There are also huge dollars-and-cents costs to our unmet jobs crisis. When willing workers endure forced idleness society as a whole suffers from the waste of their efforts and talents. The Congressional Budget Office estimates that what we are actually producing falls short of what we could and should be producing by around 6 percent of G.D.P., or $900 billion a year.

Worse yet, there are good reasons to believe that high unemployment is undermining our future growth as well, as the long-term unemployed come to be considered unemployable, as investment falters in the face of inadequate sales.

So what can be done? The panic over the fiscal cliff has been revelatory. It shows that even the deficit scolds are closet Keynesians. That is, they believe that right now spending cuts and tax hikes would destroy jobs; it’s impossible to make that claim while denying that temporary spending increases and tax cuts would create jobs. Yes, our still-depressed economy needs more fiscal stimulus.

And, to his credit, President Obama did include a modest amount of stimulus in his initial budget offer; the White House, at least, hasn’t completely forgotten about the unemployed. Unfortunately, almost nobody expects those stimulus plans to be included in whatever deal is eventually reached.

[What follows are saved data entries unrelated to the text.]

/-- BUS.ENC on a legal address, as the fields of its byte (R51, R72). -/
theorem busEnc_ok_fields {b : BusRegister} (hlo : 0x58 ≤ b.address) (hhi : b.address ≤ 0x5F) :
    busEnc b = .ok (0b0000#4 ++ (if b.writeControl then 0#1 else 1#1) ++ BitVec.ofNat 3 b.address) := by
  rcases busEnc_cases b with ⟨-, -, he⟩ | ⟨hout, -⟩
  · exact he
  · omega

/-- BUS.ENC on a legal address, as the number of its byte (R72). -/
theorem busEnc_ok {a : Nat} (wc : Bool) (hlo : 0x58 ≤ a) (hhi : a ≤ 0x5F) :
    busEnc ⟨a, wc⟩ = .ok (BitVec.ofNat 8 (a % 8 + if wc then 0 else 8)) := by
  rw [busEnc_ok_fields (b := ⟨a, wc⟩) hlo hhi, busByte_eq]

/-- Settles O9: BUS.DEC and BUS.ENC in the arithmetic of R70 and R72; every illegal address meets the range check. -/
theorem busCodecFunctions : Obligations.BusCodecFunctions :=
  ⟨fun b => ⟨busDec_eq b, base_or_mod8_range b.toNat⟩,
    fun a wc => ⟨busEnc_ok wc, busEnc_error (b := ⟨a, wc⟩)⟩⟩

/-- Settles O16: BUS.DEC reads back the fields BUS.ENC put together, and 0x58 plus the low 3 bits of a legal address is
the address. -/
theorem busRoundTrip : Obligations.BusRoundTrip := by
  refine ⟨fun a wc hlo hhi => ⟨_, busEnc_ok_fields (b := ⟨a, wc⟩) hlo hhi, ?_⟩, busEnc_busDec⟩
  have haddr : 0x58 + (BitVec.ofNat 3 a).toNat = a := by
    rw [BitVec.toNat_ofNat]
    omega
  have hwc : (!(if wc then 0#1 else 1#1).getLsbD 0) = wc := by cases wc <;> rfl
  rw [busDec_append, haddr, hwc]

/-! ### The operations on the caller's locals -/

/-- A decode while `t` has a value sets the record to what the decode function gives, whatever the origin (R61). -/
theorem decodeInto_of_value {s : State} {w : Word16} {src : Source} (ht : s.t = some ⟨w, src⟩) (f : Word16 → Record) :
    decodeInto f s = .next { s with r := some (f w) } := by
  simp only [decodeInto, ht, State.setR]

/-- BUS.ENC while `r` is a BUS record ends as its encode function answers (R61, R72). -/
theorem exec_busEnc_of_record {s : State} {b : BusRegister} (hr : s.r = some (.bus b)) :
    exec .busEnc s = encodeInto .bus ((busEnc b).map fun v => v.setWidth 16) s := by
  simp only [exec, execBusEnc, hr]

/-- An encode that gives a word sets `t` to it (R61). -/
theorem encodeInto_of_ok {x : RegId} {res : Except OpError Word16} {w : Word16} (h : res = .ok w) (s : State) :
    encodeInto x res s = .next { s with t := some ⟨w, .encoded x⟩ } := by
  simp only [encodeInto, h, State.setT]

/-- An encode that gives an error ends the sequence with it (R134, R138). -/
theorem encodeInto_of_error {x : RegId} {res : Except OpError Word16} {e : OpError} (h : res = .error e) (s : State) :
    encodeInto x res s = .next { s with status := .failed e, lines := [] } := by
  simp only [encodeInto, h, State.raise]

/-- Zero-extending a byte keeps its number (R28). -/
theorem setWidth_ofNat_of_lt {n : Nat} (h : n < 256) : (BitVec.ofNat 8 n).setWidth 16 = BitVec.ofNat 16 n := by
  apply BitVec.eq_of_toNat_eq
  simp only [BitVec.toNat_setWidth, BitVec.toNat_ofNat]
  omega

/-- The byte of BUS.ENC on the 16-bit port: zero-extended, it is the same number (R28). -/
theorem busEnc_map_ok {a : Nat} (wc : Bool) (hlo : 0x58 ≤ a) (hhi : a ≤ 0x5F) :
    (busEnc ⟨a, wc⟩).map (fun v => v.setWidth 16) = .ok (BitVec.ofNat 16 (a % 8 + if wc then 0 else 8)) := by
  have hbyte : (a % 8 + if wc then 0 else 8) < 256 := by split <;> omega
  rw [busEnc_ok wc hlo hhi, Except.map, setWidth_ofNat_of_lt hbyte]

/-- Settles O14: BUS.DEC sets the record to what `busDec` gives on the low byte of `t`. -/
theorem busDecResult : Obligations.BusDecResult := by
  intro s w src ht
  have hexec : exec .busDec s = .next { s with r := some (.bus (busDec (w.extractLsb' 0 8))) } :=
    decodeInto_of_value ht fun w => .bus (busDec (w.extractLsb' 0 8))
  rw [hexec, busDec_lowByte]
  exact ⟨rfl, base_or_mod8_range w.toNat⟩

/-- Settles O15: BUS.ENC ends as `busEnc` answers, with a byte on a legal address and with InvalidAddress on any other. -/
theorem busEncResult : Obligations.BusEncResult := by
  intro s a wc hr
  rw [exec_busEnc_of_record hr]
  exact ⟨fun hlo hhi => encodeInto_of_ok (busEnc_map_ok wc hlo hhi) s,
    fun hout => encodeInto_of_error (congrArg (Except.map (BitVec.setWidth 16)) (busEnc_error hout)) s⟩

end Sys2Proof.Proofs
end

section
/-! PROOFS. The DIV codec: its two functions in the arithmetic of R81 and R83, the operations DIV.DEC and DIV.ENC, and the
round-trip laws of R84. -/

namespace Sys2Proof.Proofs

open Sys2Proof.Machine Sys2Proof.Laws

/-- Concatenation as arithmetic: the low part never carries into the high part, so `|` is `+`. -/
theorem toNat_append_eq_add {k l : Nat} (x : BitVec k) (y : BitVec l) :
    (x ++ y).toNat = x.toNat * 2 ^ l + y.toNat := by
  rw [BitVec.toNat_append, ← Nat.shiftLeft_add_eq_or_of_lt y.isLt, Nat.shiftLeft_eq]

/-! ### DIV.DEC as a function -/

/-- DIV.DEC on the number a word stands for: the low byte is N9..N2, the top two bits are N1,N0 (R80, R81). -/
theorem divDec_eq (w : Word16) : divDec w = ⟨w.toNat % 256 * 4 + w.toNat / 16384 + 2⟩ := by
  have hlow : (w.extractLsb' 0 8).toNat = w.toNat % 256 := by
    rw [BitVec.extractLsb'_toNat, Nat.shiftRight_zero]
  have htop : (w.extractLsb' 14 2).toNat = w.toNat / 16384 := by
    rw [BitVec.extractLsb'_toNat, Nat.shiftRight_eq_div_pow]
    omega
  rw [divDec, toNat_append_eq_add, hlow, htop, nOffset, show 2 ^ 2 = 4 from rfl]

/-! ### DIV.ENC as a function -/

/-- The word of R83 as a number: `v >> 2` in the low byte, `v & 3` in bits 15..14. -/
theorem divWord_eq (v : BitVec 10) : divWord v = BitVec.ofNat 16 (v.toNat / 4 + v.toNat % 4 * 16384) := by
  have hhigh : (v.extractLsb' 2 8).toNat = v.toNat / 4 := by
    rw [BitVec.extractLsb'_toNat, Nat.shiftRight_eq_div_pow]
    omega
  have hlow : (v.extractLsb' 0 2).toNat = v.toNat % 4 := by
    rw [BitVec.extractLsb'_toNat, Nat.shiftRight_zero]
  apply BitVec.eq_of_toNat_eq
  rw [divWord, toNat_append_eq_add, toNat_append_eq_add, hhigh, hlow, BitVec.toNat_ofNat, BitVec.toNat_ofNat]
  omega

/-- The stored value of a legal divisor fits 10 bits, so it is exactly `n - 2` (R85). -/
theorem toNat_storedValue {n : Nat} (hhi : n ≤ 1025) : (BitVec.ofNat 10 (n - 2)).toNat = n - 2 := by
  rw [BitVec.toNat_ofNat]
  omega

/-- DIV.ENC on a legal divisor, as the word of its stored value (R83). -/
theorem divEnc_ok_stored {d : DivRegister} (hlo : 2 ≤ d.n) (hhi : d.n ≤ 1025) :
    divEnc d = .ok (divWord (BitVec.ofNat 10 (d.n - 2))) := by
  rcases divEnc_cases d with ⟨-, -, he⟩ | ⟨hout, -⟩
  · exact he
  · omega

/-- DIV.ENC on a legal divisor, as the number of its word (R83). -/
theorem divEnc_ok {n : Nat} (hlo : 2 ≤ n) (hhi : n ≤ 1025) :
    divEnc ⟨n⟩ = .ok (BitVec.ofNat 16 ((n - 2) / 4 + (n - 2) % 4 * 16384)) := by
  rw [divEnc_ok_stored (d := ⟨n⟩) hlo hhi, divWord_eq, toNat_storedValue hhi]

/-- Settles O10: DIV.DEC and DIV.ENC in the arithmetic of R81 and R83; every illegal divisor meets the range check. -/
theorem divCodecFunctions : Obligations.DivCodecFunctions :=
  ⟨fun w => ⟨divDec_eq w, divDec_n_range w⟩, fun n => ⟨divEnc_ok, divEnc_error (d := ⟨n⟩)⟩⟩

/-! ### Round trips -/

/-- DIV.DEC puts together again the two parts `divWord` split a stored value into (R80, R84). -/
theorem divDec_divWord (v : BitVec 10) : divDec (divWord v) = ⟨v.toNat + 2⟩ := by
  have hlow : (divWord v).extractLsb' 0 8 = v.extractLsb' 2 8 := BitVec.extractLsb'_append_eq_right
  have htop : (divWord v).extractLsb' 14 2 = v.extractLsb' 0 2 := by
    rw [divWord, BitVec.append_assoc]
    exact BitVec.extractLsb'_append_eq_left
  rw [divDec, hlow, htop, BitVec.extractLsb'_append_extractLsb', nOffset]

/-- DIV.DEC undoes every DIV.ENC that answers a word (R84 (a)). -/
theorem divDec_of_divEnc {d : DivRegister} {w : Word16} (h : divEnc d = .ok w) : divDec w = d := by
  rcases divEnc_cases d with ⟨hlo, hhi, he⟩ | ⟨-, he⟩ <;> rw [he] at h <;> cases h
  rw [divDec_divWord, toNat_storedValue hhi, Nat.sub_add_cancel hlo]

/-- A DIV word whose reserved bits are clear is its own masked word (R19, R52). -/
theorem and_div_mask_of_reserved_clear {w : Word16} (h : w &&& 0x3F00#16 = 0#16) : w &&& RegId.div.mask = w := by
  have hsplit : w &&& RegId.div.mask ||| w &&& 0x3F00#16 = w := by
    rw [← BitVec.and_or_distrib_left]
    exact BitVec.and_allOnes
  rwa [h, BitVec.or_zero] at hsplit

/-- Settles O19: law (a) is `divDec_of_divEnc`, which also makes DIV.ENC injective, since DIV.DEC reads the divisor back;
law (b) is `divEnc_divDec`, and on a word without reserved bits the mask loses nothing. -/
theorem divRoundTrip : Obligations.DivRoundTrip := by
  refine ⟨fun n hlo hhi => ?_, divEnc_divDec, fun n m w hn hm => ?_, fun w hw => ?_⟩
  · exact ⟨_, divEnc_ok hlo hhi, divDec_of_divEnc (divEnc_ok hlo hhi)⟩
  · have hsame : (⟨n⟩ : DivRegister) = ⟨m⟩ := (divDec_of_divEnc hn).symm.trans (divDec_of_divEnc hm)
    exact congrArg DivRegister.n hsame
  · rw [divEnc_divDec, and_div_mask_of_reserved_clear hw]

/-! ### The operations on the caller's locals -/

/-- DIV.ENC while `r` is a DIV record ends as its encode function answers (R61, R83). -/
theorem exec_divEnc_of_record {s : State} {d : DivRegister} (hr : s.r = some (.div d)) :
    exec .divEnc s = encodeInto .div (divEnc d) s := by
  simp only [exec, execDivEnc, hr]

/-- Settles O17: DIV.DEC sets the record to what `divDec` gives on `t`. -/
theorem divDecResult : Obligations.DivDecResult := by
  intro s w src ht
  have hexec : exec .divDec s = .next { s with r := some (.div (divDec w)) } :=
    decodeInto_of_value ht fun w => .div (divDec w)
  have hrange := divDec_n_range w
  rw [divDec_eq] at hexec hrange
  exact ⟨hexec, hrange⟩

/-- Settles O18: DIV.ENC ends as `divEnc` answers, with a word on a legal divisor and with InvalidDivisor on any other. -/
theorem divEncResult : Obligations.DivEncResult := by
  intro s n hr
  rw [exec_divEnc_of_record hr]
  exact ⟨fun hlo hhi => encodeInto_of_ok (divEnc_ok hlo hhi) s, fun hout => encodeInto_of_error (divEnc_error hout) s⟩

So why aren’t we helping the unemployed? It’s not because we can’t afford it. Given those ultralow borrowing costs, plus the damage unemployment is doing to our economy and hence to the tax base, you can make a pretty good case that spending more to create jobs now would actually improve our long-run fiscal position.

Nor, I think, is it really ideology. Even Republicans, when opposing cuts in defense spending, immediately start talking about how such cuts would destroy jobs — and I’m sorry, but weaponized Keynesianism, the assertion that government spending creates jobs, but only if it goes to the military, doesn’t make sense.

No, in the end it’s hard to avoid concluding that it’s about class. Influential people in Washington aren’t worried about losing their jobs; by and large they don’t even know anyone who’s unemployed. The plight of the unemployed simply doesn’t loom large in their minds — and, of course, the unemployed don’t hire lobbyists or make big campaign contributions.

So the unemployment crisis goes on and on, even though we have both the knowledge and the means to solve it. It’s a vast tragedy — and it’s also an outrage.